Dacia Felix: Romeins Dacië

Gezichtsmasker van een Romeinse ruiter, gevonden in Harsova in Dacië

De laatste dag van het jaar, het laatste stukje over de Dacia Felix-tentoonstelling in het Gallo-Romeins museum in Tongeren. Die vertelt een complex verhaal over Thracische Geten, zeg maar de oerbevolking van het oostelijke Balkanschiereiland, over Griekse havensteden, over Skythische en Keltische immigranten, over het koninkrijk Dacië en tot slot de Romeinse provincia Dacia. De titel Dacia Felix staat op een munt uit het midden van de derde eeuw – het allereerste voorwerp dat de bezoeker ziet – en is nogal ironisch omdat de Romeinen het gebied twintig jaar later moesten ontruimen.

Romeins Dacië

Toen keizer Trajanus Dacië annexeerde, erfde hij een gebied waar de bevolking al sterk was afgenomen, deels doordat zijn tegenstander Decebalus legers had verspeeld in een oorlog tegen Domitianus – een deel van de krijgsgevangen Daciërs zal zijn geëindigd in het pas gebouwde Colosseum – en deels doordat velen waren omgekomen toen Trajanus het gebied binnenviel. De Zuil van Trajanus toont het platbranden van nederzettingen, de deportatie van hele gezinnen en legionairs die de hoofden van gesneuvelde Dacische soldaten aan hun commandant aanbieden.

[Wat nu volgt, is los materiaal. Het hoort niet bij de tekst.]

-- ==== Sys2Proof/Laws/Command.lean ====
section
/-! SUPPORT. What a command packet does: one lemma for the outcomes of runCommand, one for an accepted packet, one for what answering
touches. A proof about an opcode cites them and looks at the opcode's own effect alone. -/

namespace Sys2Proof.Machine

/-- Answering touches only what `answered` lists: the relation holds of a state and itself. -/
theorem answered_self (s : State) : AnsweredFrom s s := rfl

/-- Two answers in turn are one. -/
theorem AnsweredFrom.trans {s t u : State} (h : AnsweredFrom s t) (k : AnsweredFrom t u) : AnsweredFrom s u := by
  unfold AnsweredFrom at *
  rw [k, h]
  rfl

theorem modCmd_answered (f : Cmd → Cmd) (s : State) : AnsweredFrom s (s.modCmd f) := rfl
theorem modRing_answered (n : Nat) (f : Ring → Ring) (s : State) : AnsweredFrom s (s.modRing n f) := rfl
theorem setInt_answered (i : Nat) (s : State) : AnsweredFrom s (s.setInt i) := rfl
theorem setRingInt_answered (n : Nat) (s : State) : AnsweredFrom s (s.setRingInt n) := by
  unfold State.setRingInt; split <;> rfl
theorem dirty_answered (s : State) : AnsweredFrom s s.dirty := rfl
theorem advance_answered (t : Nat) (s : State) : AnsweredFrom s (s.advance t) := rfl
theorem touchSession_answered (p : Packet) (s : State) : AnsweredFrom s (touchSession p s) := rfl

theorem benSend_answered (b d : Nat) (p : List Byte) (s : State) : AnsweredFrom s (benSend b d p s) := by
  unfold benSend; split
  · dsimp only; split
    · rfl
    · split
      · rfl
      · split
        · rfl
        · split <;> rfl
  · rfl

theorem replyOn_answered (n : Nat) (b : List Byte) (s : State) : AnsweredFrom s (replyOn n b s) := by
  unfold replyOn; dsimp only; split
  · unfold State.setRingInt; split <;> rfl
  · split
    · rfl
    · exact (modRing_answered _ _ s).trans (setRingInt_answered _ _)

/-- A reply sent is part of answering. -/
theorem sendReply_answered (src : Source) (b : List Byte) (s : State) : AnsweredFrom s (sendReply src b s) := by
  unfold sendReply; split
  · exact replyOn_answered _ b s
  · exact replyOn_answered _ b s
  · exact benSend_answered _ _ b s
  · rfl

theorem firstAccepted_answered (s : State) : AnsweredFrom s (firstAccepted s) := by
  obtain ⟨_, _, _, _, h⟩ := firstAccepted_eq s
  rw [h]
  rfl

/-- Answering touches no more than looking at a ring and answering do. -/
theorem AnsweredFrom.passed {s t : State} (h : AnsweredFrom s t) : PassedFrom s t := by
  unfold AnsweredFrom at h
  unfold PassedFrom
  rw [h]
  rfl

theorem PassedFrom.trans {s t u : State} (h : PassedFrom s t) (k : PassedFrom t u) : PassedFrom s u := by
  unfold PassedFrom at *
  rw [k, h]
  rfl

/-- What taking a packet touches is part of it. -/
theorem TakeOnly.passed {s t : State} (h : TakeOnly s t) : PassedFrom s t := by
  obtain ⟨_, _, _, _, _, _, _, rfl⟩ := h
  rfl

theorem arrived_passed (p : Packet) (s : State) : PassedFrom s (arrived p s) :=
  (advance_answered p.t s).passed.trans (arrived_takeOnly p s).passed

theorem seen_passed (p : Packet) (s : State) : PassedFrom s (seen p s) := (arrived_passed p s).trans (takePacket_takeOnly p _).passed

/-- The state that an effect starts from differs from the one before the command by its ring and by answering alone. -/
theorem begun_passed (p : Packet) (s : State) : PassedFrom s (begun p s) :=
  (seen_passed p s).trans ((touchSession_answered p _).trans (firstAccepted_answered _)).passed

/-- The first exposed descriptor of a ring is the one at its head (R74). -/
theorem head_exposed {r : Ring} (h : r.devIndex ≠ r.hostIndex) (k : Nat) : r.devIndex ∈ exposedFrom r (k + 1) r.devIndex := by
  simp [exposedFrom, h]

/-- With no descriptor to pass over at its head, a ring stays as it is (R75). -/
theorem passOver_inOrder {s : State} {n : Nat} (h : (s.ring n).devIndex ≠ (s.ring n).hostIndex → s.rejects n (s.ring n).devIndex = false)
    (t k : Nat) : passOver t n k s = s := by
  cases k with
  | zero => rfl
  | succ k => unfold passOver; exact if_neg fun ⟨a, b⟩ => by simp [h a] at b

theorem passHeads_inOrder {s : State} {n : Nat} (h : (s.ring n).devIndex ≠ (s.ring n).hostIndex → s.rejects n (s.ring n).devIndex = false)
    (t : Nat) : passHeads t n s = s := by
  unfold passHeads; split
  · exact passOver_inOrder h _ _
  · rfl

/-- With no descriptor to pass over, a packet arrives at its time and nothing else happens. -/
theorem arrived_inOrder {p : Packet} {s : State} (h : InOrder p s) : arrived p s = s.advance p.t := by
  unfold arrived; split <;> rename_i e
  · exact passHeads_inOrder (s := s.advance p.t) (fun a => h _ (by rw [e]; rfl) _ (head_exposed a _)) _
  · exact passHeads_inOrder (s := s.advance p.t) (fun a => h _ (by rw [e]; rfl) _ (head_exposed a _)) _
  · rfl

theorem noted_answered (c : CmdSpec) (p : Packet) (s : State) : AnsweredFrom s (c.noted p s) := by
  unfold CmdSpec.noted; split <;> rfl

theorem whenReady_answered (f : State → State) (h : ∀ s, AnsweredFrom s (f s)) (s : State) : AnsweredFrom s (whenReady f s) := by
  unfold whenReady; split
  · exact h s
  · rfl

theorem finishReply_answered (c : CmdSpec) (p : Packet) (e : Effect) (s : State) (h : e.keep = none) :
    AnsweredFrom s (finishReply c p e s) := by
  unfold finishReply; dsimp only; rw [h]; dsimp only; split
  · rfl
  · exact sendReply_answered _ _ s

/-- The three things a command packet can do: stop at a source that does not exist, be answered, or stay with its source. -/
theorem runCommand_cases (c : CmdSpec) (p : Packet) (s : State) :
    (sourceOk p.src = false ∧ runCommand c p s = .fault .noSuchUnit) ∨
    (Taken (packetBytes c.opcode p) p s ∧ runCommand c p s = .next (c.process p (seen p s))) ∨
    (sourceOk p.src = true ∧ takes (packetBytes c.opcode p) p (arrived p s) = false ∧ runCommand c p s = .next (arrived p s)) := by
  unfold runCommand
  cases hs : sourceOk p.src with
  | false => exact .inl ⟨rfl, by simp⟩
  | true =>
    cases ht : takes (packetBytes c.opcode p) p (arrived p s) with
    | true => exact .inr (.inl ⟨⟨hs, ht⟩, by simp [ht, seen]⟩)
    | false => exact .inr (.inr ⟨rfl, rfl, by simp [ht]⟩)

/-- An accepted packet: its effect from the state its packet was taken in, noted, counted and answered. -/
theorem runCommand_accepts {c : CmdSpec} {p : Packet} {s : State} (h : Accepts c p s) :
    runCommand c p s = .next (finishReply c p (c.run p (begun p s)) (whenReady countAccepted (c.noted p (c.run p (begun p s)).st))) := by
  obtain ⟨⟨hs, ht⟩, hf, hd, hh⟩ := h
  unfold runCommand
  simp only [hs, ht, Bool.not_true, Bool.false_eq_true, ↓reduceIte]
  show Host.Outcome.next (c.process p (seen p s)) = _
  unfold CmdSpec.process
  rw [hf]
  dsimp only
  unfold CmdSpec.accept
  simp only [hd, hh, Bool.false_eq_true, ↓reduceIte, begun]

/-- An accepted packet answered at once: a state that differs from its effect's by answering alone. -/
theorem accepted_answered {c : CmdSpec} {p : Packet} {s : State} (h : Accepts c p s) (k : (c.run p (begun p s)).keep = none) :
    ∃ t, runCommand c p s = .next t ∧ AnsweredFrom (c.run p (begun p s)).st t :=
  ⟨_, runCommand_accepts h,
    ((noted_answered c p _).trans (whenReady_answered _ (fun s => modCmd_answered _ s) _)).trans (finishReply_answered c p _ _ k)⟩

/-- An updated element, as a constant of what stood there. -/
theorem upd_eq {α : Type} (l : List α) (i : Nat) (f : α → α) (d : α) : upd l i f = upd l i fun _ => f (l.getD i d) := by
  unfold upd
  apply List.ext_getElem?
  intro j
  simp only [List.getElem?_modify]
  by_cases h : i = j
  · subst h
    simp only [List.getD_eq_getElem?_getD]
    cases l[i]? <;> simp
  · simp [h]

/-- What an opcode's effect gives, its packets lead to. -/
theorem effects_of_run {c : CmdSpec} {p : Packet} {s : State} {i : Instr} (hi : exec i s = runCommand c p s) {st : Status} {data : List Byte}
    {u : State} (h : c.run p (begun p s) = { st := u, data := data, status := st }) : Effects i c p s st data u := by
  intro a
  rw [hi, runCommand_accepts a, h]
  rfl

/-- The same for an opcode whose reply is kept. -/
theorem effectsLater_of_run {c : CmdSpec} {p : Packet} {s : State} {i : Instr} (hi : exec i s = runCommand c p s) {st : Status}
    {data : List Byte} {keep : DurReply → State → State} {u : State}
    (h : c.run p (begun p s) = { st := u, data := data, status := st, keep := some keep }) : EffectsLater i c p s st data keep u := by
  intro a
  rw [hi, runCommand_accepts a, h]
  rfl

/-- Every row that is a packet runs as one. -/
theorem exec_packetOf {i : Instr} {c : CmdSpec} {p : Packet} (s : State) (h : packetOf i = some (c, p)) : exec i s = runCommand c p s := by
  cases i <;> first
    | (simp only [packetOf, Option.some.injEq, Prod.mk.injEq] at h; obtain ⟨rfl, rfl⟩ := h; rfl)
    | cases h

end Sys2Proof.Machine
end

De grote tempel van Ulpia Sarmizegetusa

Het gebied kreeg een nieuwe hoofdstad, Ulpia Sarmizegetusa, en werd door Romeinse ingenieurs voorzien van nieuwe wegen en steden. Business as usual, zou je denken, maar Trajanus kon geen beroep doen op de plaatselijke elite. Die was er immers niet langer. In plaats daarvan lijken mensen uit het Middellandse Zee-gebied te zijn gevestigd in het veroverde land. Hun taal, het Latijn, is de voorganger van het huidige Roemeens. Tot de soldaten die hier werden gestationeerd, behoorden ook Bataven en Tungriërs. Een mooie inscriptie op de tentoonstelling vermeldt hoe een groep ruiters uit het land rond Tongeren keizer Caracalla eert.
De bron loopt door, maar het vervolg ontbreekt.